** What is needed **
This exercise calls for an exact transcription. Set down every record below.

** Provided information **
@[simp] theorem State.journal_cycle (s : State) (kind queue ctx node info : Nat) : (s.journal kind queue ctx node info).cycle = s.cycle := (s.journal_only kind queue ctx node info).elim fun _ h => h.cycle
@[simp] theorem State.journal_agenda (s : State) (kind queue ctx node info : Nat) : (s.journal kind queue ctx node info).agenda = s.agenda := (s.journal_only kind queue ctx node info).elim fun _ h => h.agenda
@[simp] theorem State.journal_strikes (s : State) (kind queue ctx node info : Nat) : (s.journal kind queue ctx node info).strikes = s.strikes := (s.journal_only kind queue ctx node info).elim fun _ h => h.strikes
@[simp] theorem State.journal_slotsUsed (s : State) (kind queue ctx node info : Nat) : (s.journal kind queue ctx node info).slotsUsed = s.slotsUsed := (s.journal_only kind queue ctx node info).elim fun _ h => h.slotsUsed
@[simp] theorem State.journal_regrouped (s : State) (kind queue ctx node info : Nat) : (s.journal kind queue ctx node info).regrouped = s.regrouped := (s.journal_only kind queue ctx node info).elim fun _ h => h.regrouped
@[simp] theorem State.journal_closing (s : State) (kind queue ctx node info : Nat) : (s.journal kind queue ctx node info).closing = s.closing := (s.journal_only kind queue ctx node info).elim fun _ h => h.closing
@[simp] theorem State.journal_freeCtr (s : State) (kind queue ctx node info : Nat) : (s.journal kind queue ctx node info).freeCtr = s.freeCtr := (s.journal_only kind queue ctx node info).elim fun _ h => h.freeCtr
@[simp] theorem State.journal_nextId (s : State) (kind queue ctx node info : Nat) : (s.journal kind queue ctx node info).nextId = s.nextId := (s.journal_only kind queue ctx node info).elim fun _ h => h.nextId
@[simp] theorem State.journal_cur (s : State) (kind queue ctx node info : Nat) : (s.journal kind queue ctx node info).cur = s.cur := (s.journal_only kind queue ctx node info).elim fun _ h => h.cur
@[simp] theorem State.journal_crews (s : State) (kind queue ctx node info : Nat) : (s.journal kind queue ctx node info).crews = s.crews := (s.journal_only kind queue ctx node info).elim fun _ h => h.crews
@[simp] theorem State.journal_teams (s : State) (kind queue ctx node info : Nat) : (s.journal kind queue ctx node info).teams = s.teams := (s.journal_only kind queue ctx node info).elim fun _ h => h.teams
@[simp] theorem State.journal_saved (s : State) (kind queue ctx node info : Nat) : (s.journal kind queue ctx node info).saved = s.saved := (s.journal_only kind queue ctx node info).elim fun _ h => h.saved
@[simp] theorem State.journal_accs (s : State) (kind queue ctx node info : Nat) : (s.journal kind queue ctx node info).accs = s.accs := (s.journal_only kind queue ctx node info).elim fun _ h => h.accs
@[simp] theorem State.journal_accq (s : State) (kind queue ctx node info : Nat) : (s.journal kind queue ctx node info).accq = s.accq := (s.journal_only kind queue ctx node info).elim fun _ h => h.accq
@[simp] theorem State.journal_copies (s : State) (kind queue ctx node info : Nat) : (s.journal kind queue ctx node info).copies = s.copies := (s.journal_only kind queue ctx node info).elim fun _ h => h.copies
@[simp] theorem State.journal_dictlds (s : State) (kind queue ctx node info : Nat) : (s.journal kind queue ctx node info).dictlds = s.dictlds := (s.journal_only kind queue ctx node info).elim fun _ h => h.dictlds
@[simp] theorem State.journal_dicts (s : State) (kind queue ctx node info : Nat) : (s.journal kind queue ctx node info).dicts = s.dicts := (s.journal_only kind queue ctx node info).elim fun _ h => h.dicts
@[simp] theorem State.journal_drains (s : State) (kind queue ctx node info : Nat) : (s.journal kind queue ctx node info).drains = s.drains := (s.journal_only kind queue ctx node info).elim fun _ h => h.drains
@[simp] theorem State.journal_ctxs (s : State) (kind queue ctx node info : Nat) : (s.journal kind queue ctx node info).ctxs = s.ctxs := (s.journal_only kind queue ctx node info).elim fun _ h => h.ctxs
@[simp] theorem State.journal_gates (s : State) (kind queue ctx node info : Nat) : (s.journal kind queue ctx node info).gates = s.gates := (s.journal_only kind queue ctx node info).elim fun _ h => h.gates
@[simp] theorem State.journal_gtables (s : State) (kind queue ctx node info : Nat) : (s.journal kind queue ctx node info).gtables = s.gtables := (s.journal_only kind queue ctx node info).elim fun _ h => h.gtables
theorem State.journal_cp (s : State) (kind queue ctx node info : Nat) : ∃ n, (s.journal kind queue ctx node info).cp = { s.cp with wseq := n } := (s.journal_only kind queue ctx node info).elim fun n h => ⟨n, h.cp⟩
@[simp] theorem State.journal_pkg (s : State) (kind queue ctx node info : Nat) : (s.journal kind queue ctx node info).pkg = s.pkg := (s.journal_only kind queue ctx node info).elim fun _ h => h.pkg
@[simp] theorem State.journal_dbg (s : State) (kind queue ctx node info : Nat) : (s.journal kind queue ctx node info).dbg = s.dbg := (s.journal_only kind queue ctx node info).elim fun _ h => h.dbg
@[simp] theorem State.journal_rr (s : State) (kind queue ctx node info : Nat) : (s.journal kind queue ctx node info).rr = s.rr := (s.journal_only kind queue ctx node info).elim fun _ h => h.rr
@[simp] theorem State.journal_host (s : State) (kind queue ctx node info : Nat) : (s.journal kind queue ctx node info).host = s.host := (s.journal_only kind queue ctx node info).elim fun _ h => h.host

** Response to this exercise **
@[simp] theorem State.journal_cycle (s : State) (kind queue ctx node info : Nat) : (s.journal kind queue ctx node info).cycle = s.cycle := (s.journal_only kind queue ctx node info).elim fun _ h => h.cycle
@[simp] theorem State.journal_agenda (s : State) (kind queue ctx node info : Nat) : (s.journal kind queue ctx node info).agenda = s.agenda := (s.journal_only kind queue ctx node info).elim fun _ h => h.agenda
@[simp] theorem State.journal_strikes (s : State) (kind queue ctx node info : Nat) : (s.journal kind queue ctx node info).strikes = s.strikes := (s.journal_only kind queue ctx node info).elim fun _ h => h.strikes
@[simp] theorem State.journal_slotsUsed (s : State) (kind queue ctx node info : Nat) : (s.journal kind queue ctx node info).slotsUsed = s.slotsUsed := (s.journal_only kind queue ctx node info).elim fun _ h => h.slotsUsed
@[simp] theorem State.journal_regrouped (s : State) (kind queue ctx node info : Nat) : (s.journal kind queue ctx node info).regrouped = s.regrouped := (s.journal_only kind queue ctx node info).elim fun _ h => h.regrouped
@[simp] theorem State.journal_closing (s : State) (kind queue ctx node info : Nat) : (s.journal kind queue ctx node info).closing = s.closing := (s.journal_only kind queue ctx node info).elim fun _ h => h.closing
@[simp] theorem State.journal_freeCtr (s : State) (kind queue ctx node info : Nat) : (s.journal kind queue ctx node info).freeCtr = s.freeCtr := (s.journal_only kind queue ctx node info).elim fun _ h => h.freeCtr
@[simp] theorem State.journal_nextId (s : State) (kind queue ctx node info : Nat) : (s.journal kind queue ctx node info).nextId = s.nextId := (s.journal_only kind queue ctx node info).elim fun _ h => h.nextId
@[simp] theorem State.journal_cur (s : State) (kind queue ctx node info : Nat) : (s.journal kind queue ctx node info).cur = s.cur := (s.journal_only kind queue ctx node info).elim fun _ h => h.cur
@[simp] theorem State.journal_crews (s : State) (kind queue ctx node info : Nat) : (s.journal kind queue ctx node info).crews = s.crews := (s.journal_only kind queue ctx node info).elim fun _ h => h.crews
@[simp] theorem State.journal_teams (s : State) (kind queue ctx node info : Nat) : (s.journal kind queue ctx node info).teams = s.teams := (s.journal_only kind queue ctx node info).elim fun _ h => h.teams
@[simp] theorem State.journal_saved (s : State) (kind queue ctx node info : Nat) : (s.journal kind queue ctx node info).saved = s.saved := (s.journal_only kind queue ctx node info).elim fun _ h => h.saved
@[simp] theorem State.journal_accs (s : State) (kind queue ctx node info : Nat) : (s.journal kind queue ctx node info).accs = s.accs := (s.journal_only kind queue ctx node info).elim fun _ h => h.accs
@[simp] theorem State.journal_accq (s : State) (kind queue ctx node info : Nat) : (s.journal kind queue ctx node info).accq = s.accq := (s.journal_only kind queue ctx node info).elim fun _ h => h.accq
@[simp] theorem State.journal_copies (s : State) (kind queue ctx node info : Nat) : (s.journal kind queue ctx node info).copies = s.copies := (s.journal_only kind queue ctx node info).elim fun _ h => h.copies
@[simp] theorem State.journal_dictlds (s : State) (kind queue ctx node info : Nat) : (s.journal kind queue ctx node info).dictlds = s.dictlds := (s.journal_only kind queue ctx node info).elim fun _ h => h.dictlds
@[simp] theorem State.journal_dicts (s : State) (kind queue ctx node info : Nat) : (s.journal kind queue ctx node info).dicts = s.dicts := (s.journal_only kind queue ctx node info).elim fun _ h => h.dicts
@[simp] theorem State.journal_drains (s : State) (kind queue ctx node info : Nat) : (s.journal kind queue ctx node info).drains = s.drains := (s.journal_only kind queue ctx node info).elim fun _ h => h.drains
@[simp] theorem State.journal_ctxs (s : State) (kind queue ctx node info : Nat) : (s.journal kind queue ctx node info).ctxs = s.ctxs := (s.journal_only kind queue ctx node info).elim fun _ h => h.ctxs
@[simp] theorem State.journal_gates (s : State) (kind queue ctx node info : Nat) : (s.journal kind queue ctx node info).gates = s.gates := (s.journal_only kind queue ctx node info).elim fun _ h => h.gates
@[simp] theorem State.journal_gtables (s : State) (kind queue ctx node info : Nat) : (s.journal kind queue ctx node info).gtables = s.gtables := (s.journal_only kind queue ctx node info).elim fun _ h => h.gtables
theorem State.journal_cp (s : State) (kind queue ctx node info : Nat) : ∃ n, (s.journal kind queue ctx node info).cp = { s.cp with wseq := n } := (s.journal_only kind queue ctx node info).elim fun n h => ⟨n, h.cp⟩
@[simp] theorem State.journal_pkg (s : State) (kind queue ctx node info : Nat) : (s.journal kind queue ctx node info).pkg = s.pkg := (s.journal_only kind queue ctx node info).elim fun _ h => h.pkg
@[simp] theorem State.journal_dbg (s : State) (kind queue ctx node info : Nat) : (s.journal kind queue ctx node info).dbg = s.dbg := (s.journal_only kind queue ctx node info).elim fun _ h => h.dbg
@[simp] theorem State.journal_rr (s : State) (kind queue ctx node info : Nat) : (s.journal kind queue ctx node info).rr = s.rr := (s.journal_only kind queue ctx node info).elim fun _ h => h.rr
@[simp] theorem State.journal_host (s : State) (kind queue ctx node info : Nat) : (s.journal kind queue ctx node info).host = s.host := (s.journal_only kind queue ctx node info).elim fun _ h => h.host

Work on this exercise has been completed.